What I did: I was never going to need my compulsory kit (whistle, compass, space blanket) in Epping Forest, but I took it anyway. It’s not just getting used to the weight of the pack; it’s learning how to pack your bag so that it sits comfortably on your back and so that the important things are accessible.

If you feel like you’re running too slow, go slower
It’s obvious, but it should never be underestimated: If race pace is going to be three minutes per mile slower than marathon pace, get used to it.

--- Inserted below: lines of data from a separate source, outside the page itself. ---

-- ==== Sys2Proof/Machine/Ops.lean ====
section
/-! DEFINITION. The named operations: register access and delay with their events, the moves of the phase register,
the bounded poll, the failure path, SEND and RECV as small steps, the controller taking a command, the accessors, the
host's moves, and fetching the next instruction. -/

namespace Sys2Proof.Machine

/-- Continues after an outcome that is a next state. -/
def thenDo (o : Host.Outcome State Fault Refusal) (f : State → Host.Outcome State Fault Refusal) :
    Host.Outcome State Fault Refusal :=
  match o with
  | .next s => f s
  | .fault x => .fault x
  | .refused x => .refused x

/-! Updates of the state. -/

/-- One event at the end of the trace (R57). -/
def State.emit (e : Event) (s : State) : State := { s with trace := s.trace ++ [e] }

/-- `phase <- p`, `sub <- q` (R9). -/
def State.goto (p : Phase) (q : Sub) (s : State) : State := { s with phase := p, sub := q }

/-- `poll_cnt <- n`. -/
def State.setPollCnt (n : BitVec 17) (s : State) : State := { s with pollCnt := n }

/-- `remaining <- n`. -/
def State.setRemaining (n : BitVec 9) (s : State) : State := { s with remaining := n }

/-- `buf[i] <- b` (R9). -/
def State.setBuf (i : Nat) (b : Byte) (s : State) : State := { s with buf := s.buf.set i b }

/-- The environment after an access. -/
def State.setEnv (e : Env) (s : State) : State := { s with env := e }

/-- The register cell after a value crossed the port (log entry 4). -/
def State.setReg (r : Reg) (v : Word) (s : State) : State := { s with regs := s.regs.set r v }

/-- The command in flight (R42 (a)). -/
def State.setInFlight (w : Option Word) (s : State) : State := { s with inFlight := w }

/-- Every byte of `buf` may hold any value from here on (R19, D14, U1; log entry 26). -/
def State.forgetBuf (s : State) : State := { s with buf := [] }

/-- How a LOAD ends: `done <- 1`, and after a failure all of `buf` is invalid (R19, R142, R164). -/
def State.endLoad (s : State) : State := (if s.err = .ok then s else s.forgetBuf).flagDone

/-- One more free value drawn. -/
def State.drawn (s : State) : State := { s with draws := s.draws + 1 }

/-- Entry into a polling phase: `poll_cnt <- 0`, sub-phase `POLL` (R15, R99). -/
def State.enterPoll (p : Phase) (s : State) : State := (s.setPollCnt 0#17).goto p .poll

/-! Register access and delay (R50, R51, R90). -/

/-- A write to command hands the controller one command (R31); a write elsewhere hands it none. -/
def State.latch (r : Reg) (v : Word) (s : State) : State := if r = .cmd then s.setInFlight (some v) else s

/-- `RegWrite` of R51: one write of the window, one event, the environment absorbs it. -/
def regWrite (r : Reg) (v : Word) (s : State) : Host.Outcome State Fault Refusal :=
  match s.window with
  | none => .refused .notAttached
  | some _ =>
    match s.env.absorb s.cfg r v with
    | .error x => .refused x
    | .ok e => .next ((((s.setEnv e).setReg r v).emit (.w (s.cfg.off r) v)).latch r v)

/-- `RegRead` of R50: one read of the window, one event, the value is the environment's. -/
def regRead (r : Reg) (s : State) : Except Refusal (Word × State) :=
  match s.window with
  | none => .error .notAttached
  | some _ =>
    match s.env.answer s.cfg s.draws r with
    | .error x => .error x
    | .ok (v, e) => .ok (v, (((s.setEnv e).setReg r v).emit (.r (s.cfg.off r) v)).drawn)

/-- `Delay` of R90: an event, no other change. -/
def delay (us : Nat) (s : State) : State := s.emit (.d us)

/-! The single writes of the engine (R92 to R97). -/

/-- ACK_STATUS (R92). -/
def ackStatus (s : State) : Host.Outcome State Fault Refusal := regWrite .isr Config.ackAll s

/-- CTRL_DISABLE (R93). -/
def ctrlDisable (s : State) : Host.Outcome State Fault Refusal := regWrite .ctrl Config.ctrlDisable s

/-- CTRL_ENABLE (R94). -/
def ctrlEnable (s : State) : Host.Outcome State Fault Refusal := regWrite .ctrl s.cfg.ctrlEnable s

/-- SET_CLKLOW (R95). -/
def setClklow (s : State) : Host.Outcome State Fault Refusal := regWrite .scllow Config.sclCount s

/-- SET_CLKHIGH (R96). -/
def setClkhigh (s : State) : Host.Outcome State Fault Refusal := regWrite .sclhigh Config.sclCount s

/-- SET_HOLD (R97). -/
def setHold (s : State) : Host.Outcome State Fault Refusal := regWrite .sdahold Config.holdCount s

/-! The failure path and the start of a LOAD. -/

/-- The fail transition (R142, R164), the one exception entry of the block: `err <- TIMEOUT`, go to `FIN_DISABLE`; nothing
else changes. There is no return from it (R168). That `buf` is invalid then is `State.bufByte` and `State.endLoad`. -/
def failLoad (s : State) : State := s.flagTimeout.goto .finDisable .poll

/-- What an accepted `load_start` does (R126); the window must be valid. No byte of `buf` is cleared, and while `done = 0`
each may hold any value (R19). -/
def beginLoad (s : State) : Host.Outcome State Fault Refusal :=
  match s.window with
  | none => .refused .notAttached
  | some _ => .next (s.flagsAtStart.forgetBuf.goto .initDisable .poll)

/-- Phases `IDLE` and `DONE`: no access; a waiting `load_start` begins a LOAD (R128, R143). -/
def awaitStart (s : State) : Host.Outcome State Fault Refusal :=
  match s.host with
  | .loadStart :: rest => beginLoad { s with host := rest }
  | _ => .next s

/-! The bounded poll, SEND and RECV as small steps (R91, R99, R100). -/

/-- Sub-phase `POLL` of phase `p`: read the poll register and test the awaited bit. -/
def pollRead (p : Phase) (mask : Word) (s : State) : Host.Outcome State Fault Refusal :=
  match regRead s.cfg.offPoll s with
  | .error x => .refused x
  | .ok (v, t) => .next (t.goto p (if ready mask v then .xfer else .pollWait))

/-- Sub-phase `POLL_WAIT` of phase `p`: wait, count, and fail when the bound is reached. -/
def pollWait (p : Phase) (s : State) : State :=
  let t := (delay Config.pollStepUs s).setPollCnt (s.pollCnt + 1#17)
  if pollExhausted t.pollCnt then failLoad t else t.goto p .poll

/-- The small steps of `SEND(w)` in phase `p`; `after` is what the phase does when it ends with ok (R99). -/
def sendPhase (p : Phase) (w : Word) (after : State → State) (s : State) : Host.Outcome State Fault Refusal :=
  match s.sub with
  | .poll => pollRead p s.cfg.txReady s
  | .pollWait => .next (pollWait p s)
  | .xfer => thenDo (regWrite .cmd w s) fun t => .next (t.goto p .settle)
  | .settle => .next (after (delay Config.writeSettleUs s))

/-- What phase `RCV` does with the received word: store the low byte at index `i`, count down, clear `poll_cnt`, loop or
end (R127, R141; log entry 29 on R45). -/
def storeByte (i : Nat) (v : Word) (s : State) : State :=
  let t := ((s.setBuf i (lowByte v)).setRemaining (s.remaining - 1#9)).setPollCnt 0#17
  if t.remaining = 0#9 then t.goto .finDisable .poll else t.goto .req .poll

/-- The small steps of RECV in phase `RCV` (R100, R141). -/
def recvPhase (s : State) : Host.Outcome State Fault Refusal :=
  match s.sub with
  | .poll => pollRead .rcv s.cfg.rxReady s
  | .pollWait => .next (pollWait .rcv s)
  | .xfer =>
    match bufIndex s.remaining with
    | none => .fault .bufIndexOutOfRange
    | some i =>
      match regRead .rxdata s with
      | .error x => .refused x
      | .ok (v, t) => .next (storeByte i v t)
  | .settle => .fault .noTransitionRow

/-! The controller takes a command (R110). -/

/-- A format A command is taken: the command is no longer in flight, the environment has its effect (R111, R112). -/
def takeAddress (a : BitVec 7) (d : Dir) (s : State) : Host.Outcome State Fault Refusal :=
  match s.env.addressPhase a d with
  | .error x => .refused x
  | .ok e => .next ((s.setEnv e).setInFlight none)

/-- A format D command is taken (R113, R114). -/
def takeData (b : Byte) (stop : Bool) (s : State) : Host.Outcome State Fault Refusal :=
  match s.env.dataPhase b stop with
  | .error x => .refused x
  | .ok e => .next ((s.setEnv e).setInFlight none)

/-! The decode accessors (R150 to R155). -/

/-- The one read of `buf`: "`buf` may be read only when `done = 1` and `err = OK`", and otherwise every byte is a free value,
whatever is physically stored (R19, D14, U1, U2; log entries 3, 26). -/
def State.bufByte (s : State) (i : Nat) : Byte :=
  if s.done = true ∧ s.err = .ok then (s.buf.get? i).getD (Config.freeBufByte s.draws i)
  else Config.freeBufByte s.draws i

/-- `n` bytes of `buf` from `off`, in index order. -/
def State.bufBytes (s : State) (off n : Nat) : List Byte := (List.range n).map fun i => s.bufByte (off + i)

/-- The checks common to both accessors, in their order: the stored error, then the format id (R151, R154). -/
def layoutCheck (s : State) : Kind :=
  if s.err ≠ .ok then s.err else if s.bufByte 0 ≠ Config.formatId0 then .unrecognizedFormat else .ok

/-- MAC_ADDRESS (R152): the result kind and, on ok, the six bytes. -/
def macAddress (s : State) : Kind × List Byte :=
  if layoutCheck s = .ok then (.ok, s.bufBytes Config.macOff Config.macLen) else (layoutCheck s, [])

/-- ASSET_TAG (R153): the result kind and the caller's buffer afterwards. `cap` alone decides whether the buffer is large
enough, and the 11 bytes are written at indices 0 to 10, whatever bytes of it `out` gives (log entry 23). -/
def assetTag (out : List Byte) (cap : Nat) (s : State) : Kind × List Byte :=
  if layoutCheck s ≠ .ok then (layoutCheck s, out)
  else if cap < Config.tagLen + 1 then (.insufficientCapacity, out)
  else (.ok, s.bufBytes Config.tagOff Config.tagLen ++ 0#8 :: out.drop (Config.tagLen + 1))

/-! The host's moves (R126, R170, R185). -/

/-- The reset event (R43, R185, R186): the three gating registers get their values, the unspecified ones free values; a
reset in a LOAD leaves an environment of which nothing is known, E0 (log entry 15). -/
def resetEvent (s : State) : State :=
  { s with
    phase := .idle
    sub := .poll
    done := false
    err := if Config.freeErrSet s.draws then .timeout else .ok
    remaining := BitVec.ofNat 9 (Config.freeRemaining s.draws).val
    pollCnt := BitVec.ofNat 17 (Config.freePollCnt s.draws).val
    buf := []
    draws := s.draws + 1
    env := if s.phase.busy then .oracle [] else s.env }

/-- What the host's turn comes to. -/
inductive HostTurn where
  /-- The host made no move; the machine's own step follows in this state. -/
  | pass (s : State)
  /-- The host moved; this was the step. -/
  | took (s : State)
  /-- The move is outside the contract (R170). -/
  | stop (x : Refusal)
  deriving DecidableEq, Repr

/-- One answer given to the host. -/
def State.reply (a : Reply) (s : State) : State := { s with replies := s.replies ++ [a] }

/-- The host makes the move `m` in a state from which the move has been taken off the list (R68, R150, R170). One move a
step: a quiet step of a block that waits for the host is a step in which nothing happens (R128, R143; log entry 13).
DESIGN CHOICE: an attach while a window is mapped and a detach while none is are refused (log entry 14), and the environment
and the register cells outlast a detach and a new attach (log entry 30). -/
def hostDoes (m : HostMove) (s : State) : HostTurn :=
  match m with
  | .quiet => if s.phase.busy then .pass s else .took s
  | .loadStart => if s.phase.busy then .stop .loadStartDuringLoad else .pass { s with host := .loadStart :: s.host }
  | .attach base =>
    if s.window ≠ none then .stop .alreadyAttached
    else if base % 4 ≠ 0 then .stop .misalignedBase
    else .took { s with window := some base }
  | .detach =>
    if s.window = none then .stop .notAttached
    else if s.phase.busy then .stop .detachDuringLoad
    else .took { s with window := none }
  | .readDone => .took (s.reply (.doneFlag s.done))
  | .readErr => if s.done then .took (s.reply (.errCode s.err)) else .stop .readBeforeDone
  | .macAddress =>
    if s.done then .took (s.reply (.mac (macAddress s).1 (macAddress s).2)) else .stop .readBeforeDone
  | .assetTag out cap =>
    if s.done then .took (s.reply (.tag (assetTag out cap s).1 (assetTag out cap s).2)) else .stop .readBeforeDone
  | .reset => .took (resetEvent s)

/-- The host's turn: none while a command is in flight, else the first move of its list (log entry 13). A `load_start`
that the phase accepts stays on the list for the phase to take (R128, R143). -/
def hostTurn (s : State) : HostTurn :=
  match s.inFlight, s.host with
  | some _, _ => .pass s
  | none, [] => .pass s
  | none, m :: rest => hostDoes m { s with host := rest }

/-! Fetching. -/

/-- What decoding the command in flight knows beside the word (R74, R76; log entry 8). -/
def State.context (s : State) : Context := ⟨siteOf s.phase s.remaining, s.env.held⟩

/-- The next instruction: the command in flight if there is one, else the phase (R21, R42, R110). -/
def fetch (s : State) : Except Reserved Instr :=
  match s.inFlight with
  | some w => decode s.cfg s.context (.command w)
  | none => decode s.cfg s.context (.phase s.phase.code)

/-- The state with the phase and `remaining` at which a site emits its word. -/
def State.atSite (x : Option Site) (s : State) : State :=
  match x with
  | some .selW => { s with phase := .selW }
  | some .offset => { s with phase := .offset }
  | some .selR => { s with phase := .selR }
  | some .cont => { s with phase := .req, remaining := 2#9 }
  | some .last => { s with phase := .req, remaining := 1#9 }
  | none => s

/-- Places a phase code or a command word where `fetch` finds it, with the host silent (log entry 24). -/
def State.place (s : State) (nbits w : Nat) : State :=
  if nbits ≤ 8 then
    { s with phase := (Phase.ofNat? w).getD s.phase, inFlight := none, host := [] }
  else
    let v : Word := BitVec.ofNat 32 w
    { s.atSite (tableSite s.cfg v) with inFlight := some v, host := [] }

end Sys2Proof.Machine
end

What I did: with long long runs and back-to-back long runs, it was quite easy to clock up to 100 miles a week. I reached a point that will be familiar to any marathoner who is nearing their target race: that permanent state of weariness. In reality, it took very little effort to go slow, but telling myself that it was ok to do so? That was much, much harder.

This week’s running

Monday: 7.46 miles in 55:37 (AM); 6.14 miles in 44:29 (PM)
Tuesday: 5.95 miles in 44:39 (AM); 5.81 miles in 42:40 (PM)
Wednesday: 1.61 miles to Regents Park track; 10.01 miles, including 15 minutes at 5:40m/m, 3 minutes easy, 5 x 4 minutes at 5:20m/m, 3 minutes easy, 15 minutes at 5:40m/m; 1.7 miles back to the office
Thursday: 6.10 miles in 46:02 (AM); 7.41 miles in 55:16 (PM)
Friday: 7.56 miles in 56:23; 5.63 miles in 42:05 (PM)
Saturday: 2.62 miles in 20:00 to Hackney Marshes; 4.34 miles in 25:38 (6 x 3 minutes on the grass); 2.06 miles in 16:05 warm down.
Sunday: 20.01 miles in 2:33:00 (7:39 m/m) off-road in Kent

2 Replies to “From marathon to ultramarathon: how to adjust your training”

  1. Thanks Sam this has been really helpful in the lead up to my (ridiculous) attempt to try an ultra in June. Im also aiming to win, which im sure is completely achievable. My only concern is that itll be too easy!